На окне барака, словно заведенные, надоедно жужжали пауты и мухи. И окно, и дверной проем чуть отсвечивали от воды.
Как хорошо вытянуться, закинуть за голову гудящие от работы руки, несколько минут побыть наедине с собой и с этой тихой, обещающей крепкий сон ночью.
Но покой этот спугнула песня. Она звучала робко, вполголоса, как бы нащупывая себе дорогу в потемках. И все же голос крепчал, разрастался, отодвигал на стороны установившуюся было тишину.
Он был мальчишеский, этот голос:
Сяду я за стол да подумаю,
Как на свете жить одинокому…
Первый раз слышали мужики, как пел Илька, и боялись шевельнуться. Хорошо пел малый, тревожил сплавщиков, будил в них воспоминания, разжигал тоску по дому, по детишкам у тех, кто их имел.
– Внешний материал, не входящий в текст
/-! ### Room and departures -/

@[simp] theorem judgeRoom_params (s : State) : s.judgeRoom.params = s.params := by
  unfold State.judgeRoom
  dsimp only
  split
  · rfl
  · split
    · unfold State.andThen; split <;> simp
    · rfl
@[simp] theorem judgeRoom_work (s : State) : s.judgeRoom.work = s.work := by
  unfold State.judgeRoom
  dsimp only
  split
  · rfl
  · split
    · unfold State.andThen; split <;> simp
    · rfl
@[simp] theorem judgeRoom_heat (s : State) : s.judgeRoom.heat = s.heat := by
  unfold State.judgeRoom
  dsimp only
  split
  · rfl
  · split
    · unfold State.andThen; split <;> simp
    · rfl
@[simp] theorem judgeRoom_freeCount (s : State) : s.judgeRoom.freeCount = s.freeCount := by
  unfold State.judgeRoom
  dsimp only
  split
  · rfl
  · split
    · unfold State.andThen; split <;> simp
    · rfl
@[simp] theorem judgeRoom_pending (s : State) : s.judgeRoom.pending = s.pending := by
  unfold State.judgeRoom
  dsimp only
  split
  · rfl
  · split
    · unfold State.andThen; split <;> simp
    · rfl
@[simp] theorem judgeRoom_zt_zone (s : State) : s.judgeRoom.zt.zone = s.zt.zone := by
  unfold State.judgeRoom
  dsimp only
  split
  · rfl
  · split
    · unfold State.andThen; split <;> simp
    · rfl
@[simp] theorem judgeRoom_zt_incoming (s : State) : s.judgeRoom.zt.incoming = s.zt.incoming := by
  unfold State.judgeRoom
  dsimp only
  split
  · rfl
  · split
    · unfold State.andThen; split <;> simp
    · rfl
@[simp] theorem judgeRoom_zt_lengthCount (s : State) : s.judgeRoom.zt.lengthCount = s.zt.lengthCount := by
  unfold State.judgeRoom
  dsimp only
  split
  · rfl
  · split
    · unfold State.andThen; split <;> simp
    · rfl
@[simp] theorem judgeRoom_zt_eyes (s : State) : s.judgeRoom.zt.eyes = s.zt.eyes := by
  unfold State.judgeRoom
  dsimp only
  split
  · rfl
  · split
    · unfold State.andThen; split <;> simp
    · rfl
@[simp] theorem judgeRoom_zt_roomHeard (s : State) : s.judgeRoom.zt.roomHeard = s.zt.roomHeard := by
  unfold State.judgeRoom
  dsimp only
  split
  · rfl
  · split
    · unfold State.andThen; split <;> simp
    · rfl
@[simp] theorem judgeRoom_zt_tagCounter (s : State) : s.judgeRoom.zt.tagCounter = s.zt.tagCounter := by
  unfold State.judgeRoom
  dsimp only
  split
  · rfl
  · split
    · unfold State.andThen; split <;> simp
    · rfl
@[simp] theorem judgeRoom_zt_draining (s : State) : s.judgeRoom.zt.draining = s.zt.draining := by
  unfold State.judgeRoom
  dsimp only
  split
  · rfl
  · split
    · unfold State.andThen; split <;> simp
    · rfl
@[simp] theorem voidFor_params (r : BookRecord) (s : State) :
    (s.voidFor r).params = s.params := by
  unfold State.voidFor; split <;> [rfl; split] <;> simp
@[simp] theorem voidFor_zt (r : BookRecord) (s : State) :
    (s.voidFor r).zt = s.zt := by
  unfold State.voidFor; split <;> [rfl; split] <;> simp
@[simp] theorem voidFor_work (r : BookRecord) (s : State) :
    (s.voidFor r).work = s.work := by
  unfold State.voidFor; split <;> [rfl; split] <;> simp
@[simp] theorem voidFor_heat (r : BookRecord) (s : State) :
    (s.voidFor r).heat = s.heat := by
  unfold State.voidFor; split <;> [rfl; split] <;> simp
@[simp] theorem voidFor_freeCount (r : BookRecord) (s : State) :
    (s.voidFor r).freeCount = s.freeCount := by
  unfold State.voidFor; split <;> [rfl; split] <;> simp
@[simp] theorem voidFor_pending (r : BookRecord) (s : State) :
    (s.voidFor r).pending = s.pending := by
  unfold State.voidFor; split <;> [rfl; split] <;> simp

/-! ### The station port -/

/-- Everything a read can do lies in the port (R182 to R185, R189, R191). -/
theorem read_spec (c : PortRead) (bits : Nat) (released : Bool) (s : State) :
    s.read c bits released = { s with port := (s.read c bits released).port } := by
  unfold State.read
  dsimp only
  split <;> split <;> rfl

/-- Once select is released no transaction is open (R179). -/
theorem releasePort_free (s : State) :
    s.releasePort.port.watch = none ∧ s.releasePort.port.reading = none := ⟨rfl, rfl⟩

/-! ### Frames and edges -/

/-- An image goes out in eight bits for each byte (R179). -/
@[simp] theorem imageBits_length (image : List Byte) : (imageBits image).length = 8 * image.length := by
  induction image with
  | nil => rfl
  | cons b rest ih =>
    have h : imageBits (b :: rest) = byteBits b ++ imageBits rest := rfl
    simp only [h, List.length_append, ih, List.length_cons, byteBits]
    simp only [List.length_nil]
    omega

/-- The count of recessive bit times stays within the quiet gap (R20). -/
theorem quietAfter_le (n : Nat) (b : LineBus) : b.quietAfter n ≤ Config.quietGap :=
  Nat.min_le_left _ _

/-- A detached controller, and one that took no start, receives nothing (R17, R20). -/
theorem receive_of_no_frame (p : Pos) (k : NoticeKind) (l : List Byte) (f : State → State) (s : State)
    (h : ¬ s.bus.attached ∨ s.bus.frame = .none) : s.receive p k l f = s := by
  unfold State.receive; rw [if_pos h]

/-- What holds once a frame has ended, in a halt for it, and after its notice's effect with the notice gone
from the queue or not, holds after a good frame has completed (R26). -/
theorem receive_keeps {P : State → Prop} (p : Pos) (k : NoticeKind) (l : List Byte)
    (f : State → State) (s : State) (hs : P s) (he : P (s.endFrame .none))
    (hh : P ((s.endFrame .none).halt .positionClash)) (hf : P (f (s.endFrame .none)))
    (hq : ∀ place, P (f { s.endFrame .none with bus.txq := s.bus.txq.eraseIdx place })) :
    P (s.receive p k l f) := by
  unfold State.receive
  dsimp only
  split
  · exact hs
  · split
    · exact hq _
    · split
      · exact hh
      · split
        · exact he
        · exact hf

/-- An edge does what its named or its opposite edge does in RUNNING, and nothing in another state (R54). -/
theorem onEdge_keeps {P : State → Prop} (e : InputEdge) (f g : State → State) (s : State) (hs : P s)
    (hf : P (f s)) (hg : P (g s)) : P (s.onEdge e f g) := by
  unfold State.onEdge
  split
  · cases e <;> assumption
  · exact hs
Он даже не пел — скорее думал.
Никто из мужиков не знал, что Илька затянул самую любимую бабушкину песню.
Долгожданный баркас
Вся жизнь на плоту смешалась, как только показался вдали баркас. Его тянули две лошади, а за кормовым веслом стоял мужчина и покрикивал. Нос суденышка шибко зарывался в воду, оставляя после себя мелкую волну и мутную полосу. Лошади шли по колено в воде там, где нависали кусты, а миновав их, выбирались на берег и облегченно фыркали. Коновод (он же киномеханик) с закатанными по колено штанами сидел на одной лошади верхом и время от времени покрикивал во все горло. Лошади прядали ушами и спокойно делали свое привычное дело.
Завидев плот, лошади туго натянули постромки и прибавили шагу. Они знали, что здесь уж точно будет остановка и отдых.
А с плота в семь голосов раздавалось:
— Жмите, милые! Подналяжьте! Ждем не дождемся!..
На баркасе, в корме, откидным барьером был отгорожен ларек. За прилавком хозяйничала дородная круглолицая сибирячка, известная по всей реке под именем Феша. На самом деле ее звали каким-то другим именем, в котором даже буквы «ф» не было.
Здесь же находился и кассир сплавной конторы, во время рейса исполняющий обязанности рулевого. Он выдавал зарплату.
Получка везде есть получка. Даже здесь, на плоту, она была праздником. Зажав деньги в горсть, сплавщики наседали один на другого, пытаясь продвинуться поближе к Феше, и говорили ей комплименты. Даже молчаливые братаны и те широко улыбались и придумывали сказать чего-нибудь веселое.
Феша похохатывала и отшучивалась. Между делом она била по рукам тех, кто переходил дозволенные границы.
Мужчины гоготали.
— Нам только и радости, что ущипнуть тебя, Фешенька. Уж потерпи, пострадай за опчество.
— Да у вас, у леших, ногтищи-то чисто багры, вся в синяках сделаюсь, пока по реке проеду.